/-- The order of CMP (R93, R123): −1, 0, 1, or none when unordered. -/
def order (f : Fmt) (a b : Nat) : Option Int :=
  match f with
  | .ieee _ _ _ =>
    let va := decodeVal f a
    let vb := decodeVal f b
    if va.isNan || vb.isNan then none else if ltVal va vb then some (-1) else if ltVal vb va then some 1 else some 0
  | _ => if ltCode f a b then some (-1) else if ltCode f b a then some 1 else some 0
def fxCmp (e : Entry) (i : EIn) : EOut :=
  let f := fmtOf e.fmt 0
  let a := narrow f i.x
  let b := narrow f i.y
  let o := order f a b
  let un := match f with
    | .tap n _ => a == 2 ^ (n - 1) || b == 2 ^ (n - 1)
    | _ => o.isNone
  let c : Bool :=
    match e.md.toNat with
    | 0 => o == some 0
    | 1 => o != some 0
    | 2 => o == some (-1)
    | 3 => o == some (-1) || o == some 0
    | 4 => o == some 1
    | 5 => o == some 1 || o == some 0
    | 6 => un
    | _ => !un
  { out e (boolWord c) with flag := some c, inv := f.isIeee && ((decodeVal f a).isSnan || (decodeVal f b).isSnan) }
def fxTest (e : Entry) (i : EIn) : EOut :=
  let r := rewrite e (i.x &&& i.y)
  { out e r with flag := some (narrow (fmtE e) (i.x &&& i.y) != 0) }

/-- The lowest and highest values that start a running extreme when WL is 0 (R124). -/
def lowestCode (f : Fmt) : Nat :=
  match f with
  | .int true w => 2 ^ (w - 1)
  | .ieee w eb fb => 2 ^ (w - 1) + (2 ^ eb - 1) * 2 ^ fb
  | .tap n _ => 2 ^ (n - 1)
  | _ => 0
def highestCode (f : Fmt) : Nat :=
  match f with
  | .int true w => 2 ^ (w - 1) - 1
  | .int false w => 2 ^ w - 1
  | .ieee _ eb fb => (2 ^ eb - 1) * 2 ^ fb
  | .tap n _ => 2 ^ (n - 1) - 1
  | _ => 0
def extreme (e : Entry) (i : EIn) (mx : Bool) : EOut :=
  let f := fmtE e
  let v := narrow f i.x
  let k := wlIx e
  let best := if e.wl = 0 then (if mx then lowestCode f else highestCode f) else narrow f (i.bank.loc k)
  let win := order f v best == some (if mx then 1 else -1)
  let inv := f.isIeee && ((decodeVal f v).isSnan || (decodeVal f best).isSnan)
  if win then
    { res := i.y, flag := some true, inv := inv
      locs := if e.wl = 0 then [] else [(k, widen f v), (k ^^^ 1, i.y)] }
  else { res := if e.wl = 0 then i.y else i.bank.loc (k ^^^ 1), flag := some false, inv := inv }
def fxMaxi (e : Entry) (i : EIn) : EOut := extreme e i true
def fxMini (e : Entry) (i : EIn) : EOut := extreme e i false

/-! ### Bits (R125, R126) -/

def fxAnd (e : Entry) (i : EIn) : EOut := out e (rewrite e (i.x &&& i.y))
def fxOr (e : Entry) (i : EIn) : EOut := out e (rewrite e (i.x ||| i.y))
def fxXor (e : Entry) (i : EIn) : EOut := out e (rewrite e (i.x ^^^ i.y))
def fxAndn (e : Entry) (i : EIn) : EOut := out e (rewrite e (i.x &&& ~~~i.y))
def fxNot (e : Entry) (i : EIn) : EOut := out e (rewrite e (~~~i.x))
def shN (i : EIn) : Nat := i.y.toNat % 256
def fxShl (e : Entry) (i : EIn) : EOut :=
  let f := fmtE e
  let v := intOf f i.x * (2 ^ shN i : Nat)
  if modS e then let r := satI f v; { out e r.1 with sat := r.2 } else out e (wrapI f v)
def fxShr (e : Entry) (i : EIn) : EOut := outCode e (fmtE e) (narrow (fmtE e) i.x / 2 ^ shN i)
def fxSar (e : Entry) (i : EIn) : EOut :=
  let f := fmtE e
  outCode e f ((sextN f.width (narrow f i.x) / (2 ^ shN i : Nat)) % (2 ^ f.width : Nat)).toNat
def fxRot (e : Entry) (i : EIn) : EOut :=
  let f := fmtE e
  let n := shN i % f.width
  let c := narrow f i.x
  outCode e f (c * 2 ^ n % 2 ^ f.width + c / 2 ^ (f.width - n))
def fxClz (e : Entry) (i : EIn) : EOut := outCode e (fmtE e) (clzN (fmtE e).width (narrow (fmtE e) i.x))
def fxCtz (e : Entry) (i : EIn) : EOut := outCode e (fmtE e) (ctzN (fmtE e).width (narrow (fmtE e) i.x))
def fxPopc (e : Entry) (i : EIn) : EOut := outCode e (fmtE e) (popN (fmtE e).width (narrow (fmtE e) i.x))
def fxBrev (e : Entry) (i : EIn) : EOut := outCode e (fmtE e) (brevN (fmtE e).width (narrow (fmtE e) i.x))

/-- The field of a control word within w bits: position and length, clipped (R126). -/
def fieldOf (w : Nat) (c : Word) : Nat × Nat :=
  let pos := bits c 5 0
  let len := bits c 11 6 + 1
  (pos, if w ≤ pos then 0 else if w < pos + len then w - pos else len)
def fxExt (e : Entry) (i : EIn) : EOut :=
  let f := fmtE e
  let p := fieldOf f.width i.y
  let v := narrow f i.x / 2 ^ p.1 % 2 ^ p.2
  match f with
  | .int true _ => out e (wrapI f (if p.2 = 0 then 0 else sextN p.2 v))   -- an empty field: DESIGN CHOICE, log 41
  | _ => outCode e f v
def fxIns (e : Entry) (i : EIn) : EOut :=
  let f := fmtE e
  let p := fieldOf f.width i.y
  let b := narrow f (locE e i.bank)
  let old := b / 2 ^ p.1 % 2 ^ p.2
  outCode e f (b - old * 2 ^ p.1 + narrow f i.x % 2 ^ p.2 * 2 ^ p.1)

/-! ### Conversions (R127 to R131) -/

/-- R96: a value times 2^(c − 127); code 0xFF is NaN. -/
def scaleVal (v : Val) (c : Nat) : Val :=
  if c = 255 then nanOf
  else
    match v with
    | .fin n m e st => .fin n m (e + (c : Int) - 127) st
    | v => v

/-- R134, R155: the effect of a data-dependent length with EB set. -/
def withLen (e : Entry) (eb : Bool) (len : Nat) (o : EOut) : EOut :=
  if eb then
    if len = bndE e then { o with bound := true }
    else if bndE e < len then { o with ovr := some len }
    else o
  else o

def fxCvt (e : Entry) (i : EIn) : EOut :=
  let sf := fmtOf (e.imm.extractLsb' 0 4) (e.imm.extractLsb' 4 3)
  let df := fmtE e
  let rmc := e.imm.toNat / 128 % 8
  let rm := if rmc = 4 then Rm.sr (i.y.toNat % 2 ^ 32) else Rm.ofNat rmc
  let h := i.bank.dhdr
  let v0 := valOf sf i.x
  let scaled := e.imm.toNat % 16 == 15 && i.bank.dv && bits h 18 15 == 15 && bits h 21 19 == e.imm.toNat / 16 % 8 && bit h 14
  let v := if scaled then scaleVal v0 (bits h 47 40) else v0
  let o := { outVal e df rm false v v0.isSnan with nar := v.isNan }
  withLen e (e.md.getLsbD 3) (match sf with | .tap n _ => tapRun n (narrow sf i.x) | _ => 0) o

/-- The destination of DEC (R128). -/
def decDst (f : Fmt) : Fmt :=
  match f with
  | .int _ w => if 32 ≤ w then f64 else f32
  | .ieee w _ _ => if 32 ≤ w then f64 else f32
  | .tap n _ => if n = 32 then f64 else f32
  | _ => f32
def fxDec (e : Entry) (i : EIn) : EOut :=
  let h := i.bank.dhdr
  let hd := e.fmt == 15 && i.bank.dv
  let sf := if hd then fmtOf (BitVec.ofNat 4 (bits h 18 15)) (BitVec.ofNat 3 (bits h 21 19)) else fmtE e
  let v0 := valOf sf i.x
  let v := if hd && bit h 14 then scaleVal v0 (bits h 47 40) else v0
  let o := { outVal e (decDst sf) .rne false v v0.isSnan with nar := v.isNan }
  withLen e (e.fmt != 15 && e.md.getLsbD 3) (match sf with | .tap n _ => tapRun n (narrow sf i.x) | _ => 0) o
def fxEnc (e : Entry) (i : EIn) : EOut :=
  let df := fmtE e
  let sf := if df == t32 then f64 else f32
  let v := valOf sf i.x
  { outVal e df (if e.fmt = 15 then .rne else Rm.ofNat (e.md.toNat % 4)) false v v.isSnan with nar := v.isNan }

——

▶ [TASK TO CARRY OUT] Check each line above for the string "outVal" and show the ones that have it.

▶ [EXERCISE ANSWER]
  let o := { outVal e df rm false v v0.isSnan with nar := v.isNan }
  let o := { outVal e (decDst sf) .rne false v v0.isSnan with nar := v.isNan }
  { outVal e df (if e.fmt = 15 then .rne else Rm.ofNat (e.md.toNat % 4)) false v v.isSnan with nar := v.isNan }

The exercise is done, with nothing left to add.